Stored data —

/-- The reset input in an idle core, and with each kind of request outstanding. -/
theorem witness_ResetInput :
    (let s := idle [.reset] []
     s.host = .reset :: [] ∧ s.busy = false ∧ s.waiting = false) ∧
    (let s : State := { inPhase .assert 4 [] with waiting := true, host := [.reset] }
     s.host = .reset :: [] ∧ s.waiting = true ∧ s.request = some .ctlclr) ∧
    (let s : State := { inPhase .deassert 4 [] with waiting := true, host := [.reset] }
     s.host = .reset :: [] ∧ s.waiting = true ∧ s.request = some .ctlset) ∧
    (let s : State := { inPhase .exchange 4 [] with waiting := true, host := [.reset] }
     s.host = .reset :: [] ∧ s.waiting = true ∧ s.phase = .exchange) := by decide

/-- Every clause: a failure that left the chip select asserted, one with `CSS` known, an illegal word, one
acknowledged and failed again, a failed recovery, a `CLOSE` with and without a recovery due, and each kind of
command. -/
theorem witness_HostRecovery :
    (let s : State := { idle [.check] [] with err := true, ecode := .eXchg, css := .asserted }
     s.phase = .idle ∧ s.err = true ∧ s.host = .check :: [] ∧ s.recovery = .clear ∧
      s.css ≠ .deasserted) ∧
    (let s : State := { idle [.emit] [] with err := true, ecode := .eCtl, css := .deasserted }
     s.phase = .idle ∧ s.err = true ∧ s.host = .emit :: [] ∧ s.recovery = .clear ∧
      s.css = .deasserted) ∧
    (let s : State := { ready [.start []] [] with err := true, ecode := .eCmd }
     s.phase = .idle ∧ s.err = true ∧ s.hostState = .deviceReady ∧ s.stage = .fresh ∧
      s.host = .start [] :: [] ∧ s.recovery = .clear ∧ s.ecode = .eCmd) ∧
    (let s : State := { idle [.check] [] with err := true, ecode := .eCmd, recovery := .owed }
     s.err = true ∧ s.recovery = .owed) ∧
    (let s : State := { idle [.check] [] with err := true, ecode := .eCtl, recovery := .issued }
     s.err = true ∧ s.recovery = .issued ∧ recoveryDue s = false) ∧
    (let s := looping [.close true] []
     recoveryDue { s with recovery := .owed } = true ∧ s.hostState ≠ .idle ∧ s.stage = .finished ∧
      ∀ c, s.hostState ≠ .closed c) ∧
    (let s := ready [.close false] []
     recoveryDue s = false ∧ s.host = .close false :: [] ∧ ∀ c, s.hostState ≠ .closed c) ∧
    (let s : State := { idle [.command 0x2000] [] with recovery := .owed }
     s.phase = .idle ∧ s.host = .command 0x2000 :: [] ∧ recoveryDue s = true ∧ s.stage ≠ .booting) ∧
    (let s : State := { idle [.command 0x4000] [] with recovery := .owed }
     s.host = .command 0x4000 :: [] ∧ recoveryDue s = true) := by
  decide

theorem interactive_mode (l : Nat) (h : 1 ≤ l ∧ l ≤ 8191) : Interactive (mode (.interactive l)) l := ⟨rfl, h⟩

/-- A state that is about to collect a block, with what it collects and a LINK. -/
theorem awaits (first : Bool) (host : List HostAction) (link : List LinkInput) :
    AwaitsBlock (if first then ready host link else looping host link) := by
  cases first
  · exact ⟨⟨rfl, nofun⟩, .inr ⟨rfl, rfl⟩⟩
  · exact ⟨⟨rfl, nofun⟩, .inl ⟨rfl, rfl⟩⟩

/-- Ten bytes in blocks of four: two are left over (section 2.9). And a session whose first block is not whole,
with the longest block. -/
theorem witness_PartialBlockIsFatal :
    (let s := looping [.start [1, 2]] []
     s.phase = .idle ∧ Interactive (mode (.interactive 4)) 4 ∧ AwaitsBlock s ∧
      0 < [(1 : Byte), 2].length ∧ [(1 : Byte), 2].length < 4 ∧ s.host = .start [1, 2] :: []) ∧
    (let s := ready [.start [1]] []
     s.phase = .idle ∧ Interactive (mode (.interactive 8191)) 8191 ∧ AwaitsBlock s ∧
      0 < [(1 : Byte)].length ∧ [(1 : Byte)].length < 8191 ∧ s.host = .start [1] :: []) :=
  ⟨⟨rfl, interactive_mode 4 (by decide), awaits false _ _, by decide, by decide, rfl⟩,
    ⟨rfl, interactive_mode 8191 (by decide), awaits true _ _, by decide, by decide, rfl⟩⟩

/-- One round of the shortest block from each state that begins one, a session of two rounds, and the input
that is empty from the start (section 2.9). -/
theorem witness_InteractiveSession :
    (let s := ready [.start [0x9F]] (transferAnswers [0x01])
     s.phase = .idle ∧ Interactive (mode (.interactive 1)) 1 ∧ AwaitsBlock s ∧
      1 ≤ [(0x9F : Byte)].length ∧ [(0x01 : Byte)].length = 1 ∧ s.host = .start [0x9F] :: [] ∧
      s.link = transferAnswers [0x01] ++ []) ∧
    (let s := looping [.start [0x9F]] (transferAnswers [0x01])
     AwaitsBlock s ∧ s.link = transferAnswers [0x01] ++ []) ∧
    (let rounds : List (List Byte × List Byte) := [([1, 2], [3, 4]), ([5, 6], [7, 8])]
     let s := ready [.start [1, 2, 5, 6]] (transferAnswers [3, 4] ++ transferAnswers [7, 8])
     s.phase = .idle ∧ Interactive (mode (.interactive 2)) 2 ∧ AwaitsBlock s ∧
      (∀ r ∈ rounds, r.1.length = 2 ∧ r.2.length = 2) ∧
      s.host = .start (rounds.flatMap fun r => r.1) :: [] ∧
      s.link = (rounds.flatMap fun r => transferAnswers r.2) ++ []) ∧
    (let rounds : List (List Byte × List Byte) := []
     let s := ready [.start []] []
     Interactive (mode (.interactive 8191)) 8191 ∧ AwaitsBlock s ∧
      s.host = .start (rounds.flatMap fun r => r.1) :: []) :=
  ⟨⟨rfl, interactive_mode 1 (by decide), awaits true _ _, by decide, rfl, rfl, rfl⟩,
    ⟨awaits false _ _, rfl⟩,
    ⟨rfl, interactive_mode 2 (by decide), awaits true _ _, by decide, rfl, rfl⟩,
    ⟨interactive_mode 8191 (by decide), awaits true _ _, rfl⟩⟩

ABOUT THIS EXERCISE — Repeat all the lines above verbatim.

FINISHED EXERCISE —
/-- The reset input in an idle core, and with each kind of request outstanding. -/
theorem witness_ResetInput :
    (let s := idle [.reset] []
     s.host = .reset :: [] ∧ s.busy = false ∧ s.waiting = false) ∧
    (let s : State := { inPhase .assert 4 [] with waiting := true, host := [.reset] }
     s.host = .reset :: [] ∧ s.waiting = true ∧ s.request = some .ctlclr) ∧
    (let s : State := { inPhase .deassert 4 [] with waiting := true, host := [.reset] }
     s.host = .reset :: [] ∧ s.waiting = true ∧ s.request = some .ctlset) ∧
    (let s : State := { inPhase .exchange 4 [] with waiting := true, host := [.reset] }
     s.host = .reset :: [] ∧ s.waiting = true ∧ s.phase = .exchange) := by decide

/-- Every clause: a failure that left the chip select asserted, one with `CSS` known, an illegal word, one
acknowledged and failed again, a failed recovery, a `CLOSE` with and without a recovery due, and each kind of
command. -/
theorem witness_HostRecovery :
    (let s : State := { idle [.check] [] with err := true, ecode := .eXchg, css := .asserted }
     s.phase = .idle ∧ s.err = true ∧ s.host = .check :: [] ∧ s.recovery = .clear ∧
      s.css ≠ .deasserted) ∧
    (let s : State := { idle [.emit] [] with err := true, ecode := .eCtl, css := .deasserted }
     s.phase = .idle ∧ s.err = true ∧ s.host = .emit :: [] ∧ s.recovery = .clear ∧
      s.css = .deasserted) ∧
    (let s : State := { ready [.start []] [] with err := true, ecode := .eCmd }
     s.phase = .idle ∧ s.err = true ∧ s.hostState = .deviceReady ∧ s.stage = .fresh ∧
      s.host = .start [] :: [] ∧ s.recovery = .clear ∧ s.ecode = .eCmd) ∧
    (let s : State := { idle [.check] [] with err := true, ecode := .eCmd, recovery := .owed }
     s.err = true ∧ s.recovery = .owed) ∧
    (let s : State := { idle [.check] [] with err := true, ecode := .eCtl, recovery := .issued }
     s.err = true ∧ s.recovery = .issued ∧ recoveryDue s = false) ∧
    (let s := looping [.close true] []
     recoveryDue { s with recovery := .owed } = true ∧ s.hostState ≠ .idle ∧ s.stage = .finished ∧
      ∀ c, s.hostState ≠ .closed c) ∧
    (let s := ready [.close false] []
     recoveryDue s = false ∧ s.host = .close false :: [] ∧ ∀ c, s.hostState ≠ .closed c) ∧
    (let s : State := { idle [.command 0x2000] [] with recovery := .owed }
     s.phase = .idle ∧ s.host = .command 0x2000 :: [] ∧ recoveryDue s = true ∧ s.stage ≠ .booting) ∧
    (let s : State := { idle [.command 0x4000] [] with recovery := .owed }
     s.host = .command 0x4000 :: [] ∧ recoveryDue s = true) := by
  decide

theorem interactive_mode (l : Nat) (h : 1 ≤ l ∧ l ≤ 8191) : Interactive (mode (.interactive l)) l := ⟨rfl, h⟩

/-- A state that is about to collect a block, with what it collects and a LINK. -/
theorem awaits (first : Bool) (host : List HostAction) (link : List LinkInput) :
    AwaitsBlock (if first then ready host link else looping host link) := by
  cases first
  · exact ⟨⟨rfl, nofun⟩, .inr ⟨rfl, rfl⟩⟩
  · exact ⟨⟨rfl, nofun⟩, .inl ⟨rfl, rfl⟩⟩

/-- Ten bytes in blocks of four: two are left over (section 2.9). And a session whose first block is not whole,
with the longest block. -/
theorem witness_PartialBlockIsFatal :
    (let s := looping [.start [1, 2]] []
     s.phase = .idle ∧ Interactive (mode (.interactive 4)) 4 ∧ AwaitsBlock s ∧
      0 < [(1 : Byte), 2].length ∧ [(1 : Byte), 2].length < 4 ∧ s.host = .start [1, 2] :: []) ∧
    (let s := ready [.start [1]] []
     s.phase = .idle ∧ Interactive (mode (.interactive 8191)) 8191 ∧ AwaitsBlock s ∧
      0 < [(1 : Byte)].length ∧ [(1 : Byte)].length < 8191 ∧ s.host = .start [1] :: []) :=
  ⟨⟨rfl, interactive_mode 4 (by decide), awaits false _ _, by decide, by decide, rfl⟩,
    ⟨rfl, interactive_mode 8191 (by decide), awaits true _ _, by decide, by decide, rfl⟩⟩

/-- One round of the shortest block from each state that begins one, a session of two rounds, and the input
that is empty from the start (section 2.9). -/
theorem witness_InteractiveSession :
    (let s := ready [.start [0x9F]] (transferAnswers [0x01])
     s.phase = .idle ∧ Interactive (mode (.interactive 1)) 1 ∧ AwaitsBlock s ∧
      1 ≤ [(0x9F : Byte)].length ∧ [(0x01 : Byte)].length = 1 ∧ s.host = .start [0x9F] :: [] ∧
      s.link = transferAnswers [0x01] ++ []) ∧
    (let s := looping [.start [0x9F]] (transferAnswers [0x01])
     AwaitsBlock s ∧ s.link = transferAnswers [0x01] ++ []) ∧
    (let rounds : List (List Byte × List Byte) := [([1, 2], [3, 4]), ([5, 6], [7, 8])]
     let s := ready [.start [1, 2, 5, 6]] (transferAnswers [3, 4] ++ transferAnswers [7, 8])
     s.phase = .idle ∧ Interactive (mode (.interactive 2)) 2 ∧ AwaitsBlock s ∧
      (∀ r ∈ rounds, r.1.length = 2 ∧ r.2.length = 2) ∧
      s.host = .start (rounds.flatMap fun r => r.1) :: [] ∧
      s.link = (rounds.flatMap fun r => transferAnswers r.2) ++ []) ∧
    (let rounds : List (List Byte × List Byte) := []
     let s := ready [.start []] []
     Interactive (mode (.interactive 8191)) 8191 ∧ AwaitsBlock s ∧
      s.host = .start (rounds.flatMap fun r => r.1) :: []) :=
  ⟨⟨rfl, interactive_mode 1 (by decide), awaits true _ _, by decide, rfl, rfl, rfl⟩,
    ⟨awaits false _ _, rfl⟩,
    ⟨rfl, interactive_mode 2 (by decide), awaits true _ _, by decide, rfl, rfl⟩,
    ⟨interactive_mode 8191 (by decide), awaits true _ _, rfl⟩⟩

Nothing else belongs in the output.